/-- A copy issued, then started. -/
def copying (i : Instr) : State := nextOf (exec i objects)
def running (i : Instr) : State := nextOf (exec (.copyStart 0) (copying i))

/-- Whether the running copy 0 moves all of its elements, or fails. -/
def copies (s : State) : Option Bool :=
  ((s.core 0).running 0).map fun c => (s.copyElements 0 c (c.count - c.done)).2.2.isNone

theorem witness_CopiesIssueAndRun :
    objects.helper = false ∧ objects.myCore.cpSusp = false ∧ objects.me.cntCopy < 15 ∧ okay (objects.copyChecks 4 7 1 1) = true ∧
    okay (objects.copyTileChecks 0 4 0 1 false) = true ∧
    (match objects.copyChecks 4 7 1 1 with
      | .ok (_, p) => objects.lockSpace 0 p
      | .error _ => false) = true ∧
    (seqWith fun c => { c with cpSusp := true }).myCore.cpSusp = true ∧
    (((copying (.cpy 0 4 7 1 1)).core 0).nextCopy.map fun c => (copying (.cpy 0 4 7 1 1)).mayStartCopy 0 c) = some true ∧
    copies (running (.cpy 0 4 7 1 1)) = some true ∧ copies (running (.cpy 0 8 7 1 1)) = some false := by decide +kernel

/-- A CPYM into t0 with its follow-on: it moves all of its elements. -/
theorem witness_CopiesIssueAndRun_follow :
    copies (running (.cpym 0 0 4 0 1 0 0 0)) = some true ∧
    (((running (.cpym 0 0 4 0 1 0 0 0)).core 0).running 0).map (fun c => ((running (.cpym 0 0 4 0 1 0 0 0)).copyElements 0 c (c.count - c.done)).2.1.fn) = some 1 := by
  decide +kernel

/-- Event line 2 holds 1; a wait in an open barrier episode has been released. -/
def clustered : State :=
  setRegs [(2, Reg.plain 1), (7, whole (spad + 0x100)), (8, whole (spad + 0x200)), (9, cap 63 0x7F 0 0 8 0), (10, whole 0x7D00000000000000)]
    (s0.modCluster 0 fun c => { c with events := [(2, ⟨1, []⟩)] })

/-- A post through g10, its table, or through g9, which covers eight bytes, of one row of sixteen bytes. -/
def posting (t : BitVec 5) : State := nextOf (exec (.igather 0 2 t 7 2 8 1) clustered)
def posted (t : BitVec 5) : State := nextOf (exec (.indirectPostStart 0) (posting t))
def posts (s : State) : Option (Bool × Bool) :=
  ((s.cluster 0).runningPost 0).map fun p => ((s.postRows p (p.n - p.done)).2.2.isNone, (s.postRows p (p.n - p.done)).1.postOrdered (s.postRows p (p.n - p.done)).2.1)

theorem witness_ClusterInstructions :
    1 ≤ (clustered.x 2).toNat ∧ clustered.me.writesPending = false ∧ ((clustered.cluster 0).line 2).waiters = [] ∧
    1 ≤ ((clustered.cluster 0).line 2).count ∧ ((clustered.cluster 0).line 3).count < 1 ∧ (0xFF : Word).toNat < 256 ∧
    (0xFF : Word).getLsbD (clustered.cur.core % 8) = true ∧ (clustered.cluster 0).cbOpen = false ∧ clustered.arrival = none ∧
    (clustered.keep (.cbar true)).arrival = some (.cbar true) ∧ clustered.me.accessesPending = false ∧
    okay (clustered.postRights 10 .load) = true ∧ okay (clustered.postRights 7 .load) = true ∧ okay (clustered.postRights 8 .store) = true ∧
    okay (clustered.postBounds 7 4) = true ∧ okay (clustered.postBounds 8 16) = true ∧ (clustered.x 7).toNat % 4 = 0 ∧
    (clustered.x 8).toNat % 16 = 0 ∧ (clustered.x 10).toNat % 16 = 0 ∧ (ownRange 0 (clustered.x 7) 4 true).isSome = true ∧
    (ownRange 0 (clustered.x 8) 16 false).isSome = true ∧ clustered.me.cntCopy < 15 ∧
    (((posting 10).cluster 0).posts.length = 1) ∧ ((posting 10).cluster 0).posts.find? (fun x => !x.started) ≠ none ∧
    posts (posted 10) = some (true, true) ∧ posts (posted 9) = some (false, true) := by decide +kernel

theorem witness_CopiesAndWalkersFrame :
    (∃ t, exec (.copyComplete 0 0) (running (.cpy 0 4 7 1 1)) = .next t) ∧ (∃ t, exec (.copyFail 0 0) (running (.cpy 0 8 7 1 1)) = .next t) ∧
    (∃ t, exec (.indirectPostComplete 0 0) (posted 10) = .next t) ∧ (∃ t, exec (.indirectPostFail 0 0) (posted 9) = .next t) ∧
    (∃ t, exec (.wstD 0 0 0 0) walking = .next t) ∧ ∃ t, exec (.wadd 3 1 2) walking = .next t :=
  ⟨exists_of_goes (by decide +kernel), exists_of_goes (by decide +kernel), exists_of_goes (by decide +kernel), exists_of_goes (by decide +kernel)
  , exists_of_goes (by decide +kernel), exists_of_goes (by decide +kernel)⟩

/-- The walk thread 0 of cluster 0 with a window over cluster memory and an active digest, absorbed or padded, or at its step limit. -/
def walker (f : Thread → Thread) : State :=
  walking.modThread 0 0 fun t => f { t with win := [whole 0x7D00000000000000, Reg.zero, Reg.zero, Reg.zero] }

theorem witness_WalkerMemoryAndDigest :
    okay ((walker id).walkAccess 0 0x7D00000000000000 8 false) = true ∧ okay ((walker id).walkAccess 0 0x7D00000000000000 8 true) = true ∧
    okay ((walker id).walkAccess 1 0x7D00000000000000 8 false) = false ∧ okay ((walker id).walkAccess 0 0x7D00000000000001 8 true) = false ∧
    (248 : Nat) % 2 ^ 3 = 0 ∧ 248 + 2 ^ 3 ≤ 256 ∧ 1 ≤ (256 : BitVec 14).toInt ∧ (256 : BitVec 14).toInt ≤ 256 ∧
    okay ((walker id).walkAccess 0 0x7D00000000000000 256 true) = true ∧
    ((walker fun t => { t with digest := some ⟨shaInit, List.replicate 119 0, 119, false⟩ }).thread.digest.map fun g => decide (g.msg.length < 120)) = some true ∧
    ((walker fun t => { t with digest := some ⟨shaInit, [], 8, true⟩ }).thread.digest.map fun g => g.padded && decide (g.msg.length < 128)) = some true ∧
    okay ((walker id).walkAccess 0 0x7D00000000000000 64 true) = true ∧ (walker fun t => { t with limit := 1, steps := 1 }).thread.exhausted = true ∧
    (((walker fun t => { t with digest := some ⟨shaInit, List.replicate 128 0, 128, false⟩ }).modCluster 0 fun k => { k with digestQ := [0] }).cluster 0).digestQ = [0] := by
  decide +kernel

theorem witness_WalkerStartAndStatus :
    1 ≤ (28 : BitVec 5).toNat ∧ (28 : BitVec 5).toNat ≤ 28 ∧ okay (objects.walkProgram 2) = true ∧
    (([28, 28 + 1, 28 + 2, 28 + 3] : List (BitVec 5)).all fun k => okay (objects.checkWindow k)) = true ∧
    ((objects.cluster 0).freeThread = some 0) ∧
    ((objects.modCluster 0 fun k => { k with threads := (List.range 8).map fun j => (j, { Thread.reset with state := .run }) }).cluster 0).freeThread =
      none ∧
    (match objects.walkProgram 2 with
      | .ok (u, r, code) => ((u.cluster 0).loadProgram (BitVec.ofNat 64 (recBits r 64 64)) (objects.who objects.cur) code).isSome
      | .error _ => false) = true ∧
    (objects.x 1).toNat ≤ 7 ∧ (1 : BitVec 2) ≠ 3 ∧ ((objects.cluster 0).thread 5).who.dom = objects.me.dom ∧
    ((objects.cluster 0).thread 5).state = .free ∧
    (((objects.modThread 0 5 fun t => { t with state := .ended }).cluster 0).thread 5).state = .ended := by decide +kernel

/-! ### Control registers, images, the Hamper -/

theorem witness_ControlRegisters :
    cregOf 1 = some .flags ∧ s0.readReady .flags = true ∧ s0.helper = false ∧ s0.writeLegal .flags 0x1F = true ∧ Creg.flags ≠ .xlinv ∧
    s0.writeReady .flags = true ∧ s0.writeLegal .fntol 0xFFFFFFFFFFFFFFFF = false ∧ s0.me.priv = true ∧ (s0With fun x => { x with priv := false }).me.priv = false ∧
    0x800 ≤ (0x800 : BitVec 12).toNat ∧ cregOf 0x7FF = none ∧ (0x7FF : BitVec 12).toNat < 0x800 ∧ s0.writeLegal .vsqctl 1 = true ∧
    s0.vectorsDone = true ∧ s0.flagsReady = true ∧ tolLegal 0x3CD0000000000000 = true ∧ s0.myCore.functionsDone = true ∧
    xlinvLegal (xlinvKind 0 2) = true ∧ s0.me.writesPending = false ∧ s0.entriesUnused (xlinvKind 0 2) = true ∧
    (seqWith fun c => { c with mxSusp := true }).myCore.mxSusp = true ∧ s0.myCore.seq = [] ∧ bcasting.helper = false ∧ bcasting.myCore.seq ≠ [] := by decide +kernel

/-- A live helper without state, under the tables. -/
def liveHelper : Ctx := { Ctx.reset with life := .live, xlbase := 1 }

/-- A pre-empted core whose control context and helper 3 are suspended, in its resident handler; g4 covers the image, and g7 an unmapped page. -/
def preempted : State :=
  setRegs [(7, whole 0x50000), (9, whole 0x38000)]
    (s0.modCore 0 fun c => { c with preempted := true, suspended := [(3, liveHelper), (15, s0.me)] })

/-- Images of helper 3 as words 0 and 1 stand in memory: at a head of the line with PRIV, or at an odd address; and whether the check of the
pc that RESTCTX loads from there passes. -/
def imaged (pc : Nat) : State := { preempted with main := (preempted.main.write 0x38000 8 pc).write 0x38008 8 0x20 }
def imagePc (pc : Nat) : Bool :=
  let s := imaged pc
  let loads := unitsOf (s.areas 0 3 liveHelper 0x40 Live.all s.freeN) 0x40
  match s.getUnits (s.x 9) 0 (loads.take 1) [] with
  | (u, r, _) => !r.isEmpty && okay (u.checkImagePc liveHelper (BitVec.ofNat 64 (part (overlay (loads.take 1) 0 r) 0 8))
      (BitVec.ofNat 64 (part (overlay (loads.take 1) 0 r) 8 8)))

/-- The units of helper 3's general registers. -/
def unitList : List (Nat × Nat × Nat) := unitsOf (preempted.areas 0 3 liveHelper 0x01 Live.all preempted.freeN) 0x01

theorem witness_ContextImages_save :
    preempted.me.priv = true ∧ preempted.myCore.preempted = true ∧ (SMap.find preempted.myCore.suspended 3).isSome = true ∧
    okay (checkCap (preempted.g 9) preempted.me.dom true .store (preempted.x 9) 0x4000 1) = true ∧
    okay (checkCap (preempted.g 9) preempted.me.dom true .load (preempted.x 9) 0x4000 1) = true ∧
    (preempted.putUnits (preempted.x 9) (Live.all.skips liveHelper 0x01) 0 unitList).2.isNone = true ∧
    (preempted.putUnits (preempted.x 7) (Live.all.skips liveHelper 0x01) 0 unitList).2.isNone = false ∧
    preempted.me.unitsDone = 0 ∧ imagePc 0x30002 = true ∧ imagePc 0x30003 = false ∧
    (preempted.getUnits (preempted.x 9) 0 unitList []).2.2.isNone = true ∧
    (preempted.getUnits (preempted.x 7) 0 unitList []).2.2.isNone = false := by decide +kernel

/-- A core without slices that a switched-out or queued item waits for; a launch item that may start on core 1. -/
def queued : State := s0.modCore 1 fun c => { c with queue := [item0] }

/-- A mailbox armed for register 24 with its interrupt, empty; and one with a spilled deposit. -/
def mailed : State := s0With fun x => { x with mbox := 0xB8, spill := [(7, 0)] }

/-- A load of another device outstanding in a context that is switched out. -/
def switchedOut : State :=
  { remoteLoad.modCore 0 (fun c => { c with preempted := true, suspended := [(15, { (remoteLoad.ctx me0) with uid := 9, saved := some 0x38000 })] }) with cur := me0 }

theorem witness_ContextImages_rest :
    s0.preemptible 0 = true ∧ s0.outbid 0 = true ∧ (queued.core 1).nextItem = some item0 ∧ queued.mayStartItem 1 item0 = true ∧
    (mailed.ctx me0).life = .live ∧ (mailed.ctx me0).mbox.getLsbD 5 = true ∧ (mailed.ctx me0).mbox.toNat % 32 ≠ 0 ∧
    (mailed.ctx me0).mbox.getLsbD 6 = false ∧ (mailed.ctx me0).gpos = 0 ∧ (mailed.ctx me0).spill = [(7, 0)] ∧ (mailed.core 0).preempted = false ∧
    (((switchedOut.core 0).outs 15).map fun x => (x.pend, x.spill.length, switchedOut.sentOut x.uid away)) = [([away], 0, true)] ∧
    ((pendingAt ((switchedOut.core 0).outs 15) 0).map fun p => (p.2.1, p.2.2)) = some (0, away) ∧
    (pendingAt ((switchedOut.core 0).outs 15) 1).isNone = true ∧
    (((switchedOut.core 0).outs 15).head?.bind fun x => switchedOut.rucksackWrite 0 x 0x3000 32 (spillImage [(5, x.dom)])).isSome = true ∧
    ((remoteLoad.addressee me0 0).map fun x => (x.pend, remoteLoad.sentOut x.uid away)) = some ([away], true) := by decide +kernel

/-- Job 3 runs on the cores of die 0, its record at 0x400C0; g2 addresses a descriptor of zeros, g3 the handle of entry 0 at generation 1. -/
def jobbed : State :=
  let m := ((s0.main.write 0x400C0 1 2).write (0x400C0 + 8) 8 4096).write (0x400C0 + 16) 4 2048
  setRegs [(2, whole 0x30100), (3, Reg.plain (nodeHandle 0 1 0)), (9, Reg.plain (nodeHandle 0 1 1)), (10, Reg.plain 0x100000000)]
    { s0 with jobbase := 0x40000, joblimit := 4, main := m.write (0x400C0 + 24) 10 (2 ^ 80 - 1) }

/-- A single node of job 3 with its affinity to core 1; a gang of two cores. -/
def node1 : Node := { Node.reset with state := .ready, job := 3, who := ⟨1, 0, false, 1⟩ }
def gang2 : Node := { node1 with gk := 1, gn := 2 }

/-- Die 0 with its entry 0 a node. -/
def withNode (n : Node) : State := { jobbed with dies := [(0, { jobbed.die 0 with nodes := [(0, n)] })] }
def withNodes (n m : Node) : State := { jobbed with dies := [(0, { jobbed.die 0 with nodes := [(0, n), (1, m)] })] }

/-- The words of a descriptor with an entry and no operands. -/
def granules : List Reg := [⟨BitVec.ofNat 128 0x30002, false⟩] ++ List.replicate 7 Reg.zero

::::

What is needed is an exact repetition of the lines from the first line of the records through the line containing "def copies (s", both ends included, and nothing more.

/-- A copy issued, then started. -/
def copying (i : Instr) : State := nextOf (exec i objects)
def running (i : Instr) : State := nextOf (exec (.copyStart 0) (copying i))

/-- Whether the running copy 0 moves all of its elements, or fails. -/
def copies (s : State) : Option Bool :=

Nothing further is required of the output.